# Sorry to keep asking these questions...



## Sammie_Lou (Jul 6, 2011)

How did those of you that are pros go about choosing your business name?? Also, WHEN did you choose a name??
I want to eventually (years down the road!) start some sort of pet photography business. I'm so  far from that point right now. I'm going to be volunteering at some  animal shelters/rescues, taking pictures of the adoptable animals for  their websites, to build a portfolio and get some practice. Someone on  another forum suggested that I get business cards printed up so they  have my contact info on there. Even though I'm a few years from trying  to make any money off of it, I'm thinking that I should try to come up  with a creative name to put on the cards now so that by the time I get  around to actually starting a business, people have (hopefully) heard of  me. But I'm not creative AT ALL with those sort of things and I could  use some help coming up with names. I don't really even know where to start. So, how did you do it?? Thanks in advance!


----------



## Big Mike (Jul 6, 2011)

Part of it is just thinking of something that you like...maybe brainstorm with some friends/family.  

Part of it is just seeing what is available.  Don't underestimate the value of a good web site name/address.  So while you may like www.iphotographcatsanddogs.com...it may not make for a great domain name.  But if something like www.photodog.com or photopet.com, is available, then it might make a pretty good business name...even if it isn't your 'first choice'.

This will vary by location, but whether or not you can use a name that is taken, will depends on a few things.  Obviously you can use a web site domain name that is taken (unless you buy it away from the owner).  But for business names, you can probably use the name of an existing company, as long as that company is not incorporated etc.  So you probably can't choose Coke or Nike....but if someone in Sacramento California has the same business name, it probably won't matter.  

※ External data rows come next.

-- ==== Sys2Proof/Laws/Bus.lean ====
section
/-! SUPPORT. Sys2Proof/Laws/Bus.lean: what a load, a store, a stack operation and a trap entry can do, said once. A load
changes the PPU interface only (`load_state`); a store leaves the CPU registers alone; the stack page is work RAM
(`region_stackAddr`), so pushes and pops have closed forms. -/

namespace Sys2Proof.Machine

/-! Loads. -/

/-- A load changes nothing but the PPU interface. -/
theorem load_state (a : Addr) (s : State) : (load a s).2 = s.setPpu (load a s).2.ppu := by
  unfold load
  split <;> rfl

@[simp] theorem load_a (c : Addr) (s : State) : (load c s).2.a = s.a := by rw [load_state]; rfl
@[simp] theorem load_x (c : Addr) (s : State) : (load c s).2.x = s.x := by rw [load_state]; rfl
@[simp] theorem load_y (c : Addr) (s : State) : (load c s).2.y = s.y := by rw [load_state]; rfl
@[simp] theorem load_sp (c : Addr) (s : State) : (load c s).2.sp = s.sp := by rw [load_state]; rfl
@[simp] theorem load_p (c : Addr) (s : State) : (load c s).2.p = s.p := by rw [load_state]; rfl
@[simp] theorem load_pc (c : Addr) (s : State) : (load c s).2.pc = s.pc := by rw [load_state]; rfl
@[simp] theorem load_cyc (c : Addr) (s : State) : (load c s).2.cyc = s.cyc := by rw [load_state]; rfl
@[simp] theorem load_halted (c : Addr) (s : State) : (load c s).2.halted = s.halted := by rw [load_state]; rfl
@[simp] theorem load_ram (c : Addr) (s : State) : (load c s).2.ram = s.ram := by rw [load_state]; rfl
@[simp] theorem load_slot (c : Addr) (s : State) : (load c s).2.slot = s.slot := by rw [load_state]; rfl

/-- A load from work RAM. -/
theorem load_of_ram {a : Addr} {k : Nat} (h : region a = .ram k) (s : State) : load a s = (s.ram.read k, s) := by
  simp [load, h]

/-- A load from the cartridge window. -/
theorem load_of_cart {a : Addr} (h : region a = .cart) (s : State) : load a s = (cartLoad s.slot a, s) := by
  simp [load, h]

/-- A load from a PPU register. -/
theorem load_of_ppu {a : Addr} {i : BitVec 3} (h : region a = .ppu i) (s : State) :
    load a s = ((ppuRegRead i s.slot s.ppu).1, s.setPpu (ppuRegRead i s.slot s.ppu).2) := by
  simp [load, h]

/-- Outside the PPU window a load is the peek, and changes nothing. -/
theorem load_eq_peek {a : Addr} (h : ∀ i, region a ≠ .ppu i) (s : State) : load a s = (peek a s, s) := by
  unfold load peek
  cases hr : region a with
  | ppu i => exact absurd hr (h i)
  | _ => rfl

/-- A peek does not see the PPU interface. -/
@[simp] theorem peek_setPpu (a : Addr) (s : State) (u : Ppu) : peek a (s.setPpu u) = peek a s := rfl

theorem loadWord_state (a : Addr) (s : State) : (loadWord a s).2 = s.setPpu (loadWord a s).2.ppu := by
  have h : (loadWord a s).2 = (load (a + 1#16) (load a s).2).2 := rfl
  rw [h, load_state (a + 1#16), load_state a]
  rfl

@[simp] theorem loadWord_a (c : Addr) (s : State) : (loadWord c s).2.a = s.a := by rw [loadWord_state]; rfl
@[simp] theorem loadWord_x (c : Addr) (s : State) : (loadWord c s).2.x = s.x := by rw [loadWord_state]; rfl
@[simp] theorem loadWord_y (c : Addr) (s : State) : (loadWord c s).2.y = s.y := by rw [loadWord_state]; rfl
@[simp] theorem loadWord_sp (c : Addr) (s : State) : (loadWord c s).2.sp = s.sp := by rw [loadWord_state]; rfl
@[simp] theorem loadWord_p (c : Addr) (s : State) : (loadWord c s).2.p = s.p := by rw [loadWord_state]; rfl
@[simp] theorem loadWord_pc (c : Addr) (s : State) : (loadWord c s).2.pc = s.pc := by rw [loadWord_state]; rfl
@[simp] theorem loadWord_cyc (c : Addr) (s : State) : (loadWord c s).2.cyc = s.cyc := by rw [loadWord_state]; rfl
@[simp] theorem loadWord_halted (c : Addr) (s : State) : (loadWord c s).2.halted = s.halted := by
  rw [loadWord_state]; rfl
@[simp] theorem loadWord_ram (c : Addr) (s : State) : (loadWord c s).2.ram = s.ram := by rw [loadWord_state]; rfl
@[simp] theorem loadWord_slot (c : Addr) (s : State) : (loadWord c s).2.slot = s.slot := by rw [loadWord_state]; rfl

/-- A word load outside the PPU window: the two peeked bytes, and nothing changes. -/
theorem loadWord_eq_peek {a : Addr} (h0 : ∀ i, region a ≠ .ppu i) (h1 : ∀ i, region (a + 1#16) ≠ .ppu i) (s : State) :
    loadWord a s = (wordOf (peek (a + 1#16) s) (peek a s), s) := by
  simp only [loadWord, load_eq_peek h0, load_eq_peek h1]

/-! The address decoder. -/

/-- An address below 0x2000 is work RAM, at its low eleven bits. -/
theorem region_ram {a : Addr} (h : a.toNat ≤ 0x1FFF) : region a = .ram (a.toNat % 2048) := by
  have e : (a &&& 0x07FF#16).toNat = a.toNat % 2048 := by
    rw [BitVec.toNat_and]
    exact Nat.and_two_pow_sub_one_eq_mod a.toNat 11
  simp [region, h, e]

/-- An address from 0x4020 on is the cartridge window. -/
theorem region_cart {a : Addr} (h : 0x4020 ≤ a.toNat) : region a = .cart := by
  have h1 : ¬ a.toNat ≤ 0x1FFF := by omega
  have h2 : ¬ a.toNat ≤ 0x3FFF := by omega
  have h3 : ¬ a.toNat ≤ 0x401F := by omega
  have h4 : a ≠ 0x4014#16 := by
    rintro rfl
    exact h3 (by decide)
  simp [region, h1, h2, h3, h4]

/-- A work RAM region comes from an address below 0x2000. -/
theorem region_eq_ram {a : Addr} {k : Nat} (h : region a = .ram k) : a.toNat ≤ 0x1FFF ∧ k = a.toNat % 2048 := by
  by_cases ha : a.toNat ≤ 0x1FFF
  · rw [region_ram ha] at h
    exact ⟨ha, (Region.ram.inj h).symm⟩
  · simp only [region, ha, if_false] at h
    split_ifs at h

/-- The cell index of work RAM is below its size. -/
theorem region_ram_lt {a : Addr} {k : Nat} (h : region a = .ram k) : k < Config.ramSize := by
  have := (region_eq_ram h).2
  simp only [Config.ramSize]
  omega

theorem wordOf_toNat (hi lo : Byte) : (wordOf hi lo).toNat = hi.toNat * 256 + lo.toNat := by
  unfold wordOf
  rw [BitVec.toNat_append, ← Nat.shiftLeft_add_eq_or_of_lt lo.isLt, Nat.shiftLeft_eq]

@[simp] theorem wordOf_hi_lo (w : Addr) : wordOf (hiByte w) (loByte w) = w := by
  apply BitVec.eq_of_getLsbD_eq
  intro i hi
  simp only [wordOf, hiByte, loByte, BitVec.getLsbD_append, BitVec.getLsbD_extractLsb']
  by_cases h : i < 8
  · simp [h]
  · have h1 : i - 8 < 8 := by omega
    have h2 : 8 + (i - 8) = i := by omega
    simp [h, h1, h2]

@[simp] theorem hiByte_wordOf (hi lo : Byte) : hiByte (wordOf hi lo) = hi := by
  apply BitVec.eq_of_getLsbD_eq
  intro i h
  rw [hiByte, wordOf, BitVec.getLsbD_extractLsb', BitVec.getLsbD_append]
  simp [h]

@[simp] theorem loByte_wordOf (hi lo : Byte) : loByte (wordOf hi lo) = lo := by
  apply BitVec.eq_of_getLsbD_eq
  intro i h
  rw [loByte, wordOf, BitVec.getLsbD_extractLsb', BitVec.getLsbD_append]
  simp [h]

/-! The stack: page one of work RAM. -/

/-- A stack cell is work RAM cell 0x100 + SP. -/
@[simp] theorem region_stackAddr (sp : Byte) : region (stackAddr sp) = .ram (0x100 + sp.toNat) := by
  have h : (stackAddr sp).toNat = 0x100 + sp.toNat := by
    unfold stackAddr
    rw [wordOf_toNat]
    rfl
  have hl := sp.isLt
  rw [region_ram (by omega), h, Nat.mod_eq_of_lt (by omega)]

/-- `Push(v)`: one work RAM cell and `SP`. -/
theorem push_eq (v : Byte) (s : State) :
    push v s = (s.setRam (s.ram.write (0x100 + s.sp.toNat) v)).setSp (s.sp - 1#8) := by
  simp [push, store]

/-- `Pop()`: `SP`, and the work RAM cell it then denotes. -/
theorem pop_eq (s : State) :
    pop s = (s.ram.read (0x100 + (s.sp + 1#8).toNat), s.setSp (s.sp + 1#8)) := by
  simp [pop, load]

/-- `PushWord(w)`. -/
theorem pushWord_eq (w : Addr) (s : State) :
    pushWord w s =
      (s.setRam ((s.ram.write (0x100 + s.sp.toNat) (hiByte w)).write (0x100 + (s.sp - 1#8).toNat) (loByte w))).setSp
        (s.sp - 2#8) := by
  have h : s.sp - 1#8 - 1#8 = s.sp - 2#8 := by bv_omega
  simp only [pushWord, push_eq, State.setSp_sp, State.setSp_ram, State.setRam_ram, h]
  rfl

/-- `PopWord()`. -/
theorem popWord_eq (s : State) :
    popWord s =
      (wordOf (s.ram.read (0x100 + (s.sp + 2#8).toNat)) (s.ram.read (0x100 + (s.sp + 1#8).toNat)),
        s.setSp (s.sp + 2#8)) := by
  have h : s.sp + 1#8 + 1#8 = s.sp + 2#8 := by bv_omega
  simp only [popWord, pop_eq, State.setSp_sp, State.setSp_ram, h]
  rfl

/-- Trap entry in closed form (R271): three stack cells, `SP`, `P.I`, `PC`, and what the vector loads do to the PPU
interface. -/
theorem enterTrap_eq (ret : Addr) (status : Byte) (vector : Addr) (s : State) :
    enterTrap ret status vector s =
      (let t := (((s.setRam
          (((s.ram.write (0x100 + s.sp.toNat) (hiByte ret)).write (0x100 + (s.sp - 1#8).toNat) (loByte ret)).write
            (0x100 + (s.sp - 2#8).toNat) status)).setSp (s.sp - 3#8)).setP (setFlag .interruptDisable s.p))
       (loadWord vector t).2.setPc (loadWord vector t).1) := by
  have h : s.sp - 2#8 - 1#8 = s.sp - 3#8 := by bv_omega
  simp only [enterTrap, push_eq, pushWord_eq, State.setSp_sp, State.setSp_ram, State.setRam_ram, State.setSp_p,
    State.setRam_p, h]
  rfl

/-! Stores. -/

/-- The copy of OAM DMA changes nothing but the PPU interface. -/
theorem oamDmaLoop_state (page : Byte) (n : Nat) (i : Byte) (s : State) :
    oamDmaLoop page n i s = s.setPpu (oamDmaLoop page n i s).ppu := by
  induction n generalizing i s with
  | zero => rfl
  | succ n ih =>
    simp only [oamDmaLoop]
    rw [ih, load_state]
    rfl

theorem oamDma_state (page : Byte) (s : State) : oamDma page s = s.setPpu (oamDma page s).ppu := by
  unfold oamDma
  generalize hn : 256 = n
  rw [oamDmaLoop_state page n 0#8 s]
  rfl

/-- A store leaves every CPU register alone: it writes work RAM, the cartridge slot or the PPU interface. -/
theorem store_state (a : Addr) (v : Byte) (s : State) :
    store a v s = ((s.setRam (store a v s).ram).setSlot (store a v s).slot).setPpu (store a v s).ppu := by
  unfold store
  split
  · rfl
  · rfl
  · rfl
  · rw [oamDma_state v s]
    generalize (oamDma v s).ppu = u
    rfl
  · rfl

@[simp] theorem store_a (c : Addr) (v : Byte) (s : State) : (store c v s).a = s.a := by rw [store_state]; rfl
@[simp] theorem store_x (c : Addr) (v : Byte) (s : State) : (store c v s).x = s.x := by rw [store_state]; rfl
@[simp] theorem store_y (c : Addr) (v : Byte) (s : State) : (store c v s).y = s.y := by rw [store_state]; rfl
@[simp] theorem store_sp (c : Addr) (v : Byte) (s : State) : (store c v s).sp = s.sp := by rw [store_state]; rfl
@[simp] theorem store_p (c : Addr) (v : Byte) (s : State) : (store c v s).p = s.p := by rw [store_state]; rfl
@[simp] theorem store_pc (c : Addr) (v : Byte) (s : State) : (store c v s).pc = s.pc := by rw [store_state]; rfl
@[simp] theorem store_cyc (c : Addr) (v : Byte) (s : State) : (store c v s).cyc = s.cyc := by rw [store_state]; rfl
@[simp] theorem store_halted (c : Addr) (v : Byte) (s : State) : (store c v s).halted = s.halted := by
  rw [store_state]; rfl

/-- A store to work RAM writes one cell and nothing else. -/
theorem store_of_ram {a : Addr} {k : Nat} (h : region a = .ram k) (v : Byte) (s : State) :
    store a v s = s.setRam (s.ram.write k v) := by
  simp [store, h]

/-- A store in the cartridge window writes the cartridge slot and nothing else. -/
theorem store_of_cart {a : Addr} (h : region a = .cart) (v : Byte) (s : State) :
    store a v s = s.setSlot (cartStore s.slot a v) := by
  simp [store, h]

/-- A store to a PPU register. -/
theorem store_of_ppu {a : Addr} {i : BitVec 3} (h : region a = .ppu i) (v : Byte) (s : State) :
    store a v s = (s.setSlot (ppuRegWrite i v s.slot s.ppu).1).setPpu (ppuRegWrite i v s.slot s.ppu).2 := by
  simp [store, h]

/-! Operands. -/

/-- Resolving a form changes nothing but the PPU interface. -/
theorem resolve_state (r : Ref) (s : State) : (resolve r s).2 = s.setPpu (resolve r s).2.ppu := by
  cases r with
  | indirectX b => exact loadWord_state _ s
  | indirectY b => exact loadWord_state _ s
  | _ => rfl

/-- Reading an operand changes nothing but the PPU interface. -/
theorem readOperand_state (o : Operand) (s : State) : (readOperand o s).2 = s.setPpu (readOperand o s).2.ppu := by
  cases o with
  | immediate v => rfl
  | memory r =>
    have h : (readOperand (.memory r) s).2 = (load (resolve r s).1 (resolve r s).2).2 := rfl
    rw [h, load_state, resolve_state]
    rfl

end Sys2Proof.Machine
end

To have a business, you probably need a license from your local city/county government.  If you have a business name, you may have to register (or declare) that name.  It may or may not matter if you choose a name that is 'taken'...as long as the other one isn't incorporated.  If you think of a great name and you don't want anyone else to use it, then you might have to protect it by incorporating your company or doing some sort of extra registration.  

I'd suggest talking to someone at your local city call (or whatever).  They probably deal with this sort of thing a lot and can help you, or at least point you in the right direction.

As for business cards...all it really needs to have is your contact info.  If you have a cute business name & logo etc...that is great, but probably unnecessary until you do get your business going.


----------



## Sammie_Lou (Jul 6, 2011)

I didn't really think I needed business cards. I was just going to make up a flyer about what I was doing (photographing rescue animals) to hand out to the rescues/shelters. But others kind of insisted that I have business cards. Maybe I'll just do it with my name, e-mail address, phone number...and maybe use a photo that I've taken as a background. I really don't want to start a business right now, as I'm just doing this to build a portfolio and get practice. I just thought having a name now could put it in people's heads so they'll think of me when I AM ready to start it. Does that make sense or am I just over-thinking it???


----------



## Big Mike (Jul 6, 2011)

Sounds good to me...but if you put a photo on it, keep it simple.  I'd suggest no photo if you can make it look good without it.  Maybe use a simple graphic that gets the point across....a dog bone, a collar, a dog/cat etc.  Remember that business cards are pretty small and you don't want your details to be lost in a photo.

There are plenty of options but I'd suggest checking out VistaPrint for cheap cards.  I've used them a few times.


----------



## Sammie_Lou (Jul 6, 2011)

That's actually the same website that was recommended to me by members of another forum! =)


----------



## joealcantar (Jul 6, 2011)

I would take the area you live in into consideration as well as what is popular there.  I mean if you lived in Dogpatch USA it would be easy, doubt there would be few customers.  You can also visit the local dog shows etc. to get some ideas.    If you need help with a name we can probably come up with something that is cool.  Give us an idea of the direction you are going in. 
-
Shoot well, Joe


----------



## Sammie_Lou (Jul 6, 2011)

I don't live in Dogpatch USA, but I'm involved in a lot of dog communities (dock diving with my dog, etc.), so I'm in contact with the right people. My thought was to start off with volunteering to do photos for rescues and shelters. I'd take pics of their adoptable animals for their websites...give them images on a disk, plus keep copies for myself for the purpose of building a portfolio. Then, once I have one built up, I can ask them to hand out my business cards to people who adopt pets as a way of advertising. I'm also looking at (eventually) joining an ecommerce site and going to different dog events with my camera...I can pass out my card there and have them visit the website if they want to order prints of their dogs. The name I've chosen is Pawsitively Priceless Photos. Thanks for the input, though!


----------



## Big Mike (Jul 6, 2011)

> The name I've chosen is Pawsitively Priceless Photos.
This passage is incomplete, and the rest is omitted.